Disparities in mobile phone use, even with data services like email or web, are much smaller than at-home Internet connections, in terms of class, race, and age. Mobile phones are far more widespread than computers with at-home Internet, especially among the groups currently marginalized from the Internet.
According to the Pew Internet and American Life Project study, "Mobile Access to Data and Information,"
More striking is use among African Americans and Latinos. Some 56% of English-speaking Hispanics with a wireless handheld device use a non-voice data or information application on the average day, and 50% of African Americans with wireless handhelds do so. These groups lagged in “desktop” online access in the late 1990s and early part of the decade, but the report shows a very different pattern for wireless access on the go. African Americans and English-speaking Hispanics are more likely than white Americans to use cell phones or PDAs for non-voice data applications.
Key statistics
Internet service availability in New York City:
- Cable is available in 98% of households.*
- DSL is available in 87% of households.*
Disparities in broadband adoption in New York City:
- Broadband usage** in
• The Bronx: 38.8%
• Brooklyn: 41.5%
• Queens: 46.4%
• Manhattan: 55.7%
• Staten Island: 57.9%
• All boroughs: 46.4%
- 54% of moderate and high-income households in New York City have high-speed Internet access at home.*
- 26% of low-income households in New York City have high-speed Internet access at home.*
Disparities in broadband adoption in the United States:
- 54% of the population has a high-speed Internet connection at home.***
- 20% of seniors over 65 years old have a high-speed Internet connection at home.***
- 40% of people with income under $30,000 have a high-speed Internet connection at home.***
- 38% of African Americans have a high-speed Internet connection at home.***
The divide shrinks when looking at mobile phone use:
- 75% of the population reports owning a cell phone.***
- 71% of African Americans have cell phones.***
- 61% of people with income under $30,000 have cell phones.***
- 50% of people age 65 and older have cell phones.***
* Source: New York City Broadband Needs Assessment Study (Discussion Draft, September 6, 2007)
** Source: Scarborough Market Research, '06-'07
***Source: Pew Internet & American Life Survey, December 2007.

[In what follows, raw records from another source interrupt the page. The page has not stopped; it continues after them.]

-- ==== Sys2Proof/Machine/CmdPorts.lean ====
section
/-! DEFINITION. Meanings of the commands of the network ports, the optical engines and the management segments (R88 to R117). -/

namespace Sys2Proof.Machine

/-- A time of a received PFC frame stops or releases classes, or a whole port, by the frame's own numbers. -/
def classNat (c : Option (Fin 8)) : Option Nat := c.map (·.val)

/-! ## Registers with rows of their own -/

def execEnginePlanWrite (r : Requester) (e : Fin 16) (plan : BitVec 64) (s : State) : Result :=
  .next (s.write64 r .OPT_ENGINE_PLAN e.val plan)
def execLbCellsWrite (r : Requester) (e : Fin 16) (j : Fin 16) (value : BitVec 32) (s : State) : Result :=
  .next (s.write32 r .OPT_LB_CELLS (16 * e.val + j.val) value)
def execPrtConfigWrite (r : Requester) (p : Fin 256) (value : BitVec 32) (s : State) : Result :=
  .next (s.write32 r .PRT_CONFIG p.val value)
def execPfcWmWrite (r : Requester) (p : Fin 256) (c : Fin 8) (value : BitVec 64) (s : State) : Result :=
  .next (s.write64 r .PRT_PFC_WM (8 * p.val + c.val) value)

/-! ## Laser source modules (R92 to R99) -/

def execLsmInsertion (e : Fin 16) (s : State) : Result := .next (s.lsmInsert e.val)
def execLsmVerifyDone (e : Fin 16) (v : LsmVerify) (s : State) : Result :=
  .next (s.lsmVerified e.val v)
def execLsmNoAnswer (e : Fin 16) (s : State) : Result := .next (s.lsmSilent e.val)
def execLsmRemoval (e : Fin 16) (s : State) : Result := .next (s.lsmRemove e.val)
/-- EJECT is bit 8 of OPT_LASER_CTRL, and RETRY bit 9 (R117). -/
def execEject (r : Requester) (e : Fin 16) (s : State) : Result := .next (s.directWrite r .OPT_LASER_CTRL e.val 0x100 0x100)
def execEjectComplete (e : Fin 16) (litHours : BitVec 32) (bias : BitVec 128) (temp : BitVec 16) (s : State) : Result :=
  .next (s.lsmEjected e.val litHours bias temp)
def execRetry (r : Requester) (e : Fin 16) (s : State) : Result := .next (s.directWrite r .OPT_LASER_CTRL e.val 0x200 0x200)
def execLifeRecordTimer (e : Fin 16) (litHours : BitVec 32) (bias : BitVec 128) (temp : BitVec 16) (s : State) : Result :=
  .next (s.lsmLife e.val litHours bias temp)
def execLaserChannelFault (e : Fin 16) (c : Fin 8) (s : State) : Result := .next (s.channelFails e.val c.val)
def execLsmInBandInterrupt (e : Fin 16) (alarm : BitVec 8) (s : State) : Result := .next (s.lsmAlarm e.val false alarm)
def execLsmAlarmPoll (e : Fin 16) (alarm : BitVec 8) (s : State) : Result := .next (s.lsmAlarm e.val true alarm)

/-! ## Reception, pause and link state (R100 to R106, R167, R168) -/

def execFrameArrival (p : Fin 256) (octets : List Byte) (s : State) : Result :=
  .next (if octets.isEmpty then s else s.frameArrival p.val octets)
def execXoffRefresh (p : Fin 256) (c : Fin 8) (s : State) : Result := .next (s.xoffAgain p.val c.val)
def execRxMaxFrameReached (f : Nat) (octets : List Byte) (s : State) : Result := .next (s.maxReached f octets)
def execFrameTailReceived (f : Nat) (octets : List Byte) (cause : TailCause) (s : State) : Result :=
  .next (s.tailReceived f octets cause)
def execPauseFrameReceived (p : Fin 256) (pfc : Bool) (enable : BitVec 8) (times : BitVec 128) (fcsGood : Bool) (s : State) : Result :=
  .next (s.pauseIn p.val pfc enable times fcsGood)
def execPauseTimerExpiry (p : Fin 256) (c : Option (Fin 8)) (s : State) : Result := .next (s.pauseEnds p.val (classNat c))
def execNetworkLinkUp (p : Fin 256) (s : State) : Result := .next (s.portLinkUp p.val)
def execNetworkLinkDown (p : Fin 256) (s : State) : Result := .next ((s.portDown p.val).stackSilent p.val)

/-! ## Transmit timestamps (R111) -/

def execTxTimestampPop (r : Requester) (p : Fin 256) (wide : Bool) (s : State) : Result :=
  .next (s.readRegOut r .PRT_TX_TS_TAG p.val wide)

/-! ## Management segments (R112 to R114) -/

def execMgmtFrameReceived (seg : Fin 2) (src dst : Mac) (etherType : BitVec 16) (body : List Byte) (s : State) : Result :=
  .next (s.mgmtFrame seg.val src dst etherType.toNat body)
def execMgmtReassemblyTimeout (station : BitVec 64) (seq : BitVec 32) (s : State) : Result :=
  .next (s.assemblyTimeout station seq)

end Sys2Proof.Machine
end

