-- ==== Sys2Proof/Machine/CmdSwitch.lean ====
section
/-! DEFINITION. Meanings of the commands of the switch core, the traffic manager and time (R119, R164 to R208). -/

namespace Sys2Proof.Machine

/-! ## Switch core (R119, R164 to R181) -/

def execPipelineEntry (f : Nat) (octets : List Byte) (flowOverRate : Bool) (s : State) : Result :=
  .next (s.pipelineEntry f octets flowOverRate)
def execLookupResult (f : Nat) (s : State) : Result := .next (s.lookupResult f)
def execMemberRepin (g : Fin 4352) (i : Fin 32) (s : State) : Result := .next (s.memberRepin g.val i.val)
def execSpillReturn (p : Fin 336) (c : Fin 8) (s : State) : Result := .next (s.spillReturn p.val c.val)

/-! ## Traffic manager (R187 to R201) -/

def execEgressSelect (p : Fin 336) (s : State) : Result := .next (s.egressSelect p.val)
def execEgressComplete (p : Fin 336) (s : State) : Result := .next (s.egressComplete p.val)
def execShaperWrite (r : Requester) (k : ShaperKind) (i : Nat) (value : BitVec 64) (s : State) : Result :=
  .next (if (Instr.shaperWrite r k i value).wf then s.write64 r (shaperReg k) i value else s)
def execPolicerWrite (r : Requester) (i : Fin 16384) (size : Bool) (value : BitVec 64) (s : State) : Result :=
  .next (s.write64 r (if size then .TMS_POLICER_SIZE else .TMS_POLICER_RATE) i.val value)
def execGateChange (p : Fin 256) (s : State) : Result := .next (s.gateChange p.val)
/-- CHANGE is bit 16 of TMS_TT_ADMIN_CTRL and CANCEL bit 17, above LENGTH (R207). -/
def execTimetableChange (r : Requester) (p : Fin 256) (length : BitVec 11) (s : State) : Result :=
  .next (s.fieldsWrite r .TMS_TT_ADMIN_CTRL p.val [(Fld.TMS_TT_ADMIN_CTRL_LENGTH, length.toNat), (Fld.TMS_TT_ADMIN_CTRL_CHANGE, 1)])
def execTimetableCancel (r : Requester) (p : Fin 256) (s : State) : Result :=
  .next (s.fieldsWrite r .TMS_TT_ADMIN_CTRL p.val [(Fld.TMS_TT_ADMIN_CTRL_CANCEL, 1)])
def execTimetableChangeTime (p : Fin 256) (s : State) : Result := .next (s.ttChangeTime p.val)

/-! ## Time (R202 to R204) -/

/-- An input without an edge for 1.1 s. -/
def State.ppsUnseen (s : State) (i : Nat) : State :=
  if s.elapsed < (s.timeInput i).edgeAt + 1100000000 then s else s.setTimeInput i { s.timeInput i with seen := false }

def execTimeStep (r : Requester) (ns : BitVec 64) (s : State) : Result := .next (s.write64 r .MGT_TIME_STEP 0 ns)
def execTimeNowRead (r : Requester) (wide : Bool) (s : State) : Result := .next (s.readLowOut r .MGT_TIME_NOW 0 wide)
def execPpsEdge (i : Fin 2) (falling : Bool) (s : State) : Result := .next (if s.mapAnswers then s.ppsEdge i.val falling else s)
def execPpsSeenExpiry (i : Fin 2) (s : State) : Result := .next (s.ppsUnseen i.val)
def execPpsCaptureRead (r : Requester) (i : Fin 2) (s : State) : Result := .next (s.readRegOut r .MGT_PPS_CAPTURE i.val false)
def execTodByteReceived (i : Fin 2) (b : Byte) (s : State) : Result := .next (if s.mapAnswers then s.todByte i.val b else s)
def execTodRead (r : Requester) (i : Fin 2) (s : State) : Result := .next (s.readLowOut r .MGT_TOD_DATA i.val false)

end Sys2Proof.Machine
end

At the City Council hearing on the white spaces resolution, Committee Chair Gale Brewer asked about the cost of white space devices. Dana Spiegel from NYCwireless explained that, like most new technology, the cost would start high then go down over time. PPH Policy Director Joshua Breitbart pointed out that the true cost would actually be a savings compared to what we spend now for Internet access and mobile phone calls. In this audio clip, he explains how delivering Internet connectivity to people's mobile phones is the most effective way to close the digital divide between those with high speed Internet access at home and those without.